/-- The fields of format V that decide whether a word is legal. -/
theorem fields_wordV : wVd (wordV vd va vb w m p amt fn) = vd ∧ wVb (wordV vd va vb w m p amt fn) = vb ∧
    wW (wordV vd va vb w m p amt fn) = decide (w = 1) ∧ wM (wordV vd va vb w m p amt fn) = decide (m = 1) ∧
    wP (wordV vd va vb w m p amt fn) = p ∧ wAmt (wordV vd va vb w m p amt fn) = amt ∧
    fld (wordV vd va vb w m p amt fn) 11 2 = amt / 8 ∧ fld (wordV vd va vb w m p amt fn) 6 2 = 0 := by
  simp only [wVd, wVb, wW, wM, wP, wAmt, wordV, fld_ofNat, bit_ofNat, Nat.reduceLeDiff, Nat.reduceAdd, Nat.reduceLT, decide_eq_decide]
  omega

end FormatV

section FormatVs
variable {vd rs lane w fn : Nat} (hrs : rs < 32) (hl : lane < 8) (hw : w < 2) (hf : fn < 8)
include hrs hl hw hf

theorem opOf_wordVs (hvd : vd < 8) : opOf (wordVs vd rs lane w fn) = vsOps[fn]? := by
  have hmaj : wMajor (wordVs vd rs lane w fn) = 0x21 := by rw [wMajor, wordVs, fld_ofNat _ (by decide)]; omega
  have hfn : fld (wordVs vd rs lane w fn) 0 3 = fn := by rw [wordVs, fld_ofNat _ (by decide)]; omega
  rw [opOf_vs hmaj, hfn]

/-- The fields of format VS that decide whether a word is legal. -/
theorem fields_wordVs : wRs (wordVs vd rs lane w fn) = rs ∧ wLane (wordVs vd rs lane w fn) = lane ∧
    wVsW (wordVs vd rs lane w fn) = decide (w = 1) ∧ fld (wordVs vd rs lane w fn) 3 11 = 0 := by
  simp only [wRs, wLane, wVsW, wordVs, fld_ofNat, bit_ofNat, Nat.reduceLeDiff, Nat.reduceAdd, Nat.reduceLT, decide_eq_decide]
  omega

end FormatVs

section LegalV
variable {w : Word} (hz : fld w 6 2 = 0)
include hz

/-- The lane-wise instructions on va and vb: without a mask, no predicate is named. -/
theorem legal_lanes (hm : wM w = true ∨ wP w = 0) (ha : wAmt w = 0) :
    ∀ op ∈ [EOp.vadd, .vsub, .vadds, .vsubs, .vmul, .vmulh, .vmin, .vmax, .vand, .vor, .vxor], legal op w = true := by
  simp [legal, legalV, EOp.isVShift, hz, hm, ha]

theorem legal_vmac (hm : wM w = true ∨ wP w = 0) (ha : wAmt w = 0) : legal .vmac w = !wW w := by
  rw [Bool.eq_iff_iff]
  simp [legal, legalV, EOp.isVShift, hz, hm, ha]

theorem legal_vshift (hm : wM w = true ∨ wP w = 0) (hb : wVb w = 0) : ∀ op ∈ [EOp.vsra, .vsrl, .vsll], legal op w = true := by
  simp [legal, legalV, EOp.isVShift, hz, hm, hb]

theorem legal_vabs (hm : wM w = true ∨ wP w = 0) (hb : wVb w = 0) (ha : wAmt w = 0) : legal .vabs w = true := by
  simp [legal, legalV, EOp.isVShift, hz, hm, hb, ha]

theorem legal_vsel (ha : wAmt w = 0) : legal .vsel w = !wM w := by
  rw [Bool.eq_iff_iff]
  simp [legal, legalV, EOp.isVShift, hz, ha]

theorem legal_vcmp (hc : fld w 11 2 = 0) : legal .vcmp w = (!wM w && wVd w == 0) := by
  rw [Bool.eq_iff_iff]
  simp [legal, legalV, EOp.isVShift, hz, hc]

end LegalV

section LegalVs
variable {w : Word}

/-- Every instruction of the format names a lane, which may not be beyond the lane count. -/
theorem legal_vs_lane (hl : laneN (wVsW w) ≤ wLane w) : ∀ op ∈ vsOps, legal op w = false := by
  have h4 : 4 ≤ laneN (wVsW w) := by cases wVsW w <;> decide
  have hn : wLane w ≠ 0 := by omega
  simp [vsOps, legal, legalVs, hn, hl]

theorem legal_vsplat (hz : fld w 3 11 = 0) (hl : wLane w = 0) : ∀ op ∈ [EOp.vsplat, .vrsum], legal op w = true := by
  simp [legal, legalVs, hz, hl]

theorem legal_laneOps (hz : fld w 3 11 = 0) (hl : wLane w < laneN (wVsW w)) : ∀ op ∈ [EOp.vins, .vext, .vextu], legal op w = true := by
  simp [legal, legalVs, hz, hl]

theorem legal_extreme (hz : fld w 3 11 = 0) (hl : wLane w = 0) : ∀ op ∈ [EOp.vrmax, .vrmin], legal op w = (wRs w != 31) := by
  simp [legal, legalVs, hz, hl, bne]

end LegalVs

section WordsV
variable {vd va vb w m p : Nat} (hvd : vd < 8) (hva : va < 8) (hvb : vb < 8) (hw : w < 2) (hm : m < 2) (hp : p < 4)
include hvd hva hvb hw hm hp

/-- The tables of lane-wise instructions on va and vb. -/
theorem spells_lanes (hmask : m = 1 ∨ p = 0) :
    Spells [.vadd, .vsub, .vadds, .vsubs, .vmul, .vmulh] 0x00 (fun fn => wordV vd va vb w m p 0 fn) ∧
      Spells [.vmin, .vmax, .vand, .vor, .vxor] 0x07 (fun fn => wordV vd va vb w m p 0 fn) := by
  have hop : ∀ {fn}, fn < 64 → opOf (wordV vd va vb w m p 0 fn) = vecOps[fn]? := fun hf =>
    opOf_wordV hvd hva hvb hw hm hp (by decide) hf
  have hl : ∀ {fn}, fn < 64 → ∀ op ∈ [EOp.vadd, .vsub, .vadds, .vsubs, .vmul, .vmulh, .vmin, .vmax, .vand, .vor, .vxor],
      legal op (wordV vd va vb w m p 0 fn) = true := fun hf => by
    obtain ⟨-, -, -, hwM, hwP, hwA, -, hz⟩ := fields_wordV hvd hva hvb hw hm hp (amt := 0) (by decide) hf
    exact legal_lanes hz (by simpa only [hwM, hwP, decide_eq_true_eq] using hmask) hwA
  refine ⟨spells_table (t := vecOps) (j := 0) (by decide) (fun n (hn : n < 6) => ?_) (fun n (hn : n < 6) op hmem => ?_),
    spells_table (t := vecOps) (j := 7) (by decide) (fun n (hn : n < 5) => ?_) (fun n (hn : n < 5) op hmem => ?_)⟩
  · rw [hop (by omega)]
  · exact hl (by omega) op (List.mem_append_left [EOp.vmin, .vmax, .vand, .vor, .vxor] hmem)
  · rw [hop (by omega)]
  · exact hl (by omega) op (List.mem_append_right [EOp.vadd, .vsub, .vadds, .vsubs, .vmul, .vmulh] hmem)

theorem decode_vmac (hmask : m = 1 ∨ p = 0) : engDecode (wordV vd va vb w m p 0 0x06) = if w = 0 then some .vmac else none := by
  have hop : opOf (wordV vd va vb w m p 0 0x06) = some .vmac := opOf_wordV hvd hva hvb hw hm hp (by decide) (by decide)
  obtain ⟨-, -, hwW, hwM, hwP, hwA, -, hz⟩ := fields_wordV hvd hva hvb hw hm hp (amt := 0) (fn := 0x06) (by decide) (by decide)
  have hl := legal_vmac hz (by simpa only [hwM, hwP, decide_eq_true_eq] using hmask) hwA
  rw [hwW] at hl
  split <;> rename_i h0
  · exact engDecode_of hop (by rw [hl, h0]; rfl)
  · exact engDecode_none_of hop (by rw [hl, show w = 1 by omega]; rfl)

theorem decode_vsel : engDecode (wordV vd va vb w m p 0 0x0F) = if m = 0 then some .vsel else none := by
  have hop : opOf (wordV vd va vb w m p 0 0x0F) = some .vsel := opOf_wordV hvd hva hvb hw hm hp (by decide) (by decide)
  obtain ⟨-, -, -, hwM, -, hwA, -, hz⟩ := fields_wordV hvd hva hvb hw hm hp (amt := 0) (fn := 0x0F) (by decide) (by decide)
  have hl := legal_vsel hz hwA
  rw [hwM] at hl
  split <;> rename_i h0
  · exact engDecode_of hop (by rw [hl, h0]; rfl)
  · exact engDecode_none_of hop (by rw [hl, show m = 1 by omega]; rfl)

theorem decode_vcmp {c : Nat} (hc : c < 8) :
    engDecode (wordV vd va vb w m p c 0x10) = if m = 0 ∧ vd = 0 then some .vcmp else none := by
  have hop : opOf (wordV vd va vb w m p c 0x10) = some .vcmp := opOf_wordV hvd hva hvb hw hm hp (by omega) (by decide)
  obtain ⟨hwD, -, -, hwM, -, -, hwC, hz⟩ := fields_wordV hvd hva hvb hw hm hp (amt := c) (fn := 0x10) (by omega) (by decide)
  have hl := legal_vcmp hz (hwC.trans (Nat.div_eq_of_lt hc))
  rw [hwM, hwD] at hl
  split <;> rename_i h0
  · exact engDecode_of hop (by rw [hl, h0.1, h0.2]; rfl)
  · refine engDecode_none_of hop (hl.trans ?_)
    simp only [Bool.and_eq_false_iff, Bool.not_eq_false', decide_eq_true_eq, beq_eq_false_iff_ne]
    omega

end WordsV

section WordsShift
variable {vd va w m p : Nat} (hvd : vd < 8) (hva : va < 8) (hw : w < 2) (hm : m < 2) (hp : p < 4) (hmask : m = 1 ∨ p = 0)
include hvd hva hw hm hp hmask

____

Exercise description:
How many lines in the records above contain the word "variable"? State that number and nothing more.

Exercise answer:
5